Comments and Suggestions for Authors

The manuscript presented by Yang and colleagues analyzes the effect of the combination of disulfiram (DSF) with the JMJD3/UTX inhibitor GSK J4 in various esophageal squamous cell carcinoma (ESCC) cell lines and in murine models. Through various experimental approaches, including Western blot, RT-qPCR, proteomics as well as in vivo animal models, the authors demonstrate that the combination of these two drugs has a synergistic effect in significantly reducing the aggressiveness of ECC cells and tumor growth in vivo.

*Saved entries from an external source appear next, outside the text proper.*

-- ==== Sys2Proof/Tests/Slice0.lean ====
section
/-! SUPPORT. Tests and witnesses.

Codes are written out from 30_encoding.md and spec/opcode_table.json; expected results are the spec's own vectors
(95_test_vectors.md, cited by id) or hand calculation from the rule cited. A theorem `witness_<obligation>…` shows
concrete values that meet the hypotheses of that obligation together. -/

namespace Sys2Proof.Tests

open Sys2Proof.Machine Sys2Proof.Claims

/-! ### Well-formedness: the ill-formed term of each check is refused -/

theorem test_wf_mood_lo_below_range : (Instr.d2MoodLo 1).wf = false := by decide
theorem test_wf_mood_lo_above_range : (Instr.d2MoodLo 130).wf = false := by decide
theorem test_wf_mood_hi_below_range : (Instr.d2MoodHi 129).wf = false := by decide
theorem test_wf_build_trail_not_below_high : (BuildParams.wf ⟨4, 4, 7, 72, 1600⟩) = false := by decide
theorem test_wf_build_trail_zero : (BuildParams.wf ⟨4, 0, 7, 72, 1600⟩) = false := by decide
theorem test_wf_build_low_zero : (BuildParams.wf ⟨4, 2, 0, 72, 1600⟩) = false := by decide
theorem test_wf_build_gap_zero : (BuildParams.wf ⟨4, 2, 7, 0, 1600⟩) = false := by decide
theorem test_wf_build_max_zero : (BuildParams.wf ⟨4, 2, 7, 72, 0⟩) = false := by decide
theorem test_wf_defaults : Config.defaultBuild.wf = true := by decide

/-! ### Decoding: one code for each constructor -/

/-- 30_encoding.md R83, R84: OPCODE in bits [7:0], IMM8 in [15:8]. -/
theorem test_decode_operation_words :
    decodeOp 0xFFFF5A00 = .nop 0xFFFF5A ∧ decodeOp 0xBEEF0901 = .pushb 0x09 0xBEEF ∧
    decodeOp 0x00000002 = .loadbuf 0 ∧ decodeOp 0xABCD0003 = .encode 0xABCD00 ∧
    decodeOp 0x00000004 = .decode 0 ∧ decodeOp 0x80000005 = .build 0x800000 := by decide

/-- 30_encoding.md R85: the reserved opcodes, each block at both ends. -/
theorem test_decode_reserved_opcodes :
    decodeOp 0x00000006 = .illegal06to07 0 0 ∧ decodeOp 0x00000007 = .illegal06to07 1 0 ∧
    decodeOp 0x00000008 = .illegal08to0F 0 0 ∧ decodeOp 0x0000000F = .illegal08to0F 7 0 ∧
    decodeOp 0x00000010 = .illegal10to1F 0 0 ∧ decodeOp 0x0000001F = .illegal10to1F 15 0 ∧
    decodeOp 0x00000020 = .illegal20to3F 0 0 ∧ decodeOp 0x0000003F = .illegal20to3F 31 0 ∧
    decodeOp 0x00000040 = .illegal40to7F 0 0 ∧ decodeOp 0x0000007F = .illegal40to7F 63 0 ∧
    decodeOp 0x00000080 = .illegal80toFF 0 0 ∧ decodeOp 0x000000FF = .illegal80toFF 127 0 := by decide

/-- 30_encoding.md R87, R88: the kind codes. -/
theorem test_decode_kinds :
    decodeKind 0 = .encOn ∧ decodeKind 1 = .encOff ∧ decodeKind 2 = .encDim ∧ decodeKind 3 = .encIncrease ∧
    decodeKind 4 = .encDecrease ∧ decodeKind 5 = .encMood ∧ decodeKind 6 = .encAllOn ∧
    decodeKind 7 = .encAllOff ∧ decodeKind 8 = .encUnmapped 0 ∧ decodeKind 15 = .encUnmapped 7 := by decide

Overall, the experimental design is appropriate for demonstrating the authors' hypotheses, and I really appreciate the use of in vitro, in vivo and the patients’ correlation studies. However, the manuscript requires some revisions before proceeding with publication.

Major concerns:

1.       The assessment of the potential synergistic effect of the two molecules, as well as the identification of the IC50 of the molecules, was conducted on the ESCC cells following 48 hours of incubation with the drugs. In contrast, the evaluation of the potential induction of apoptosis was analyzed upon 12 hours of cell incubation (TE-10 and KYSE410) with the drugs by the Annexin V/PI assay (page 10, line 349). How do the authors correlate the effects of apoptosis observed after only 12 hours of cell exposure to the drugs with their combination following 48 hours of drug exposure? Does the drug's effect manifest within the first 12 hours of exposure and not continue, or could the percentage of apoptotic/necrotic cells significantly increase with longer incubation times? Indeed, the IC50 of CuET evaluated after 48 hours is approximately 0.6 μM (Figure 1A), while in this experiment, following a 12-hour incubation with the drug, they show a maximum of 13% of cell death (apoptosis plus necrosis).

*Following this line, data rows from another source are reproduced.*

/-- A synchronous trap is delivered (R132): to the user handler, by escalation, or to STVEC. The return address
is the pc as it stands. -/
def deliver (cause : Nat) (value : Word) (s : State) : State :=
  let code := BitVec.ofNat 32 cause
  if s.core.mode = .user then
    if cause != 8 && s.core.csr.ustatus.getLsbD 4 && !s.inHandler then enterUser code value s.core.pc false s
    else escalate 1 code value s
  else enterSupervisor code value s.core.pc 0 s

/-- A report at a boundary, with its cause and trap value: no instruction retires, so no single step ends (R150). -/
def report (cause : Nat) (value : Word) (s : State) : State :=
  (deliver cause value s).mapCore fun c => { c with stalled := false }

/-- TAKING AN EXCEPTION: the trap of an instruction, with its cause and trap value; a single step ends with it (R150). -/
def raise (cause : Nat) (value : Word) (s : State) : State := settleStep (report cause value s)

/-- An interrupt taken in supervisor mode on a compute core (R131, R138). -/
def interruptSupervisor (code : Word) (s : State) : State :=
  (enterSupervisor code 0 s.core.pc 0 s).mapCore fun c => { c with stalled := false }

/-- An interrupt taken in the user handler (R40, R133). -/
def interruptUser (code : Word) (s : State) : State :=
  (enterUser code 0 s.core.pc true s).mapCore fun c => { c with stalled := false }

/-- A loop state that a return reinstates: inactive if the resume address lies outside it (R109). -/
def reinstate (l : LoopState) (pc : Word) : LoopState :=
  if l.active && (decide (pc < l.start) || decide (l.last < pc)) then { l with active := false } else l

/-- RETURN FROM A USER HANDLER: the effects of URET (R143), which resumes at UEPC. -/
def returnUser (s : State) : State :=
  let c := if s.core.csr.ustatus.getLsbD 3 then swapShadow s.core else s.core
  let us := setBit (setBit (setBit c.csr.ustatus 0 (c.csr.ustatus.getLsbD 1)) 2 false) 3 false
  let pc := c.csr.uepc &&& ~~~3#32
  { s with core := { c with csr := { c.csr with ustatus := us }, loop := reinstate c.loopUser pc, pc := pc } }

/-- RETURN FROM SUPERVISOR MODE: the effects of SRET (R144). -/
def returnSupervisor (s : State) : State :=
  let c := s.core
  let pc := c.csr.sepc &&& ~~~3#32
  let ss := setBit (setBit c.csr.sstatus 0 (c.csr.sstatus.getLsbD 1)) 3 false
  let m : Mode := if s.compute && !(c.csr.sstatus.getLsbD 2) then .user else .supervisor
  { s with core :=
    { c with csr := { c.csr with sstatus := ss }, mode := m, loop := reinstate c.loopSup pc, pc := pc,
             escServing := false } }

/-! ## Retirement -/

/-- INSTRET counts an instruction that retires in user mode (R37). -/
def countInstr (m : Mode) (s : State) : State :=
  if m = .user then s.mapCsr fun c => { c with instret := c.instret + 1 } else s

/-- What retirement does whatever the next pc: the count, and the end of a single step. -/
def finish (m : Mode) (s : State) : State :=
  settleStep ((countInstr m s).mapCore fun c => { c with stalled := false })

2.       Figure 3C/D. The same issue raised in point 1 also applies to the evaluation of the cell cycle. Furthermore, it would be useful to analyze the cell cycle in the ESCC cells subjected to combined treatment with the drugs to verify the hypothesis that suggested by the authors on the possible mechanism behind the observed synergistic effect of the two drugs on the cells.

3.       The same issue is raised for the proteomic analyses.

4.       In the graphical abstract, the authors depict the ubiquitination process of proteins and the proteasome, but neither of these two elements is ever discussed in the text. It would be appropriate to introduce a description of the role of the protein ubiquitination process and the proteasome in the context of ESCC.

Minor concerns:

1.       It would be interesting if the authors could also include a summary table of the 2149 screened molecules.

2.       Please increase the font size in the graphs to make the figures more easily readable.

3.       Figure 2A. Why did the authors present the Real Time-qPCR data as delta Ct? In the materials and methods, they stated that they used the normalization method that involves the application of the 2^-ΔΔCT formula. Therefore, the y-axis label in Figure 2A and B is not correct.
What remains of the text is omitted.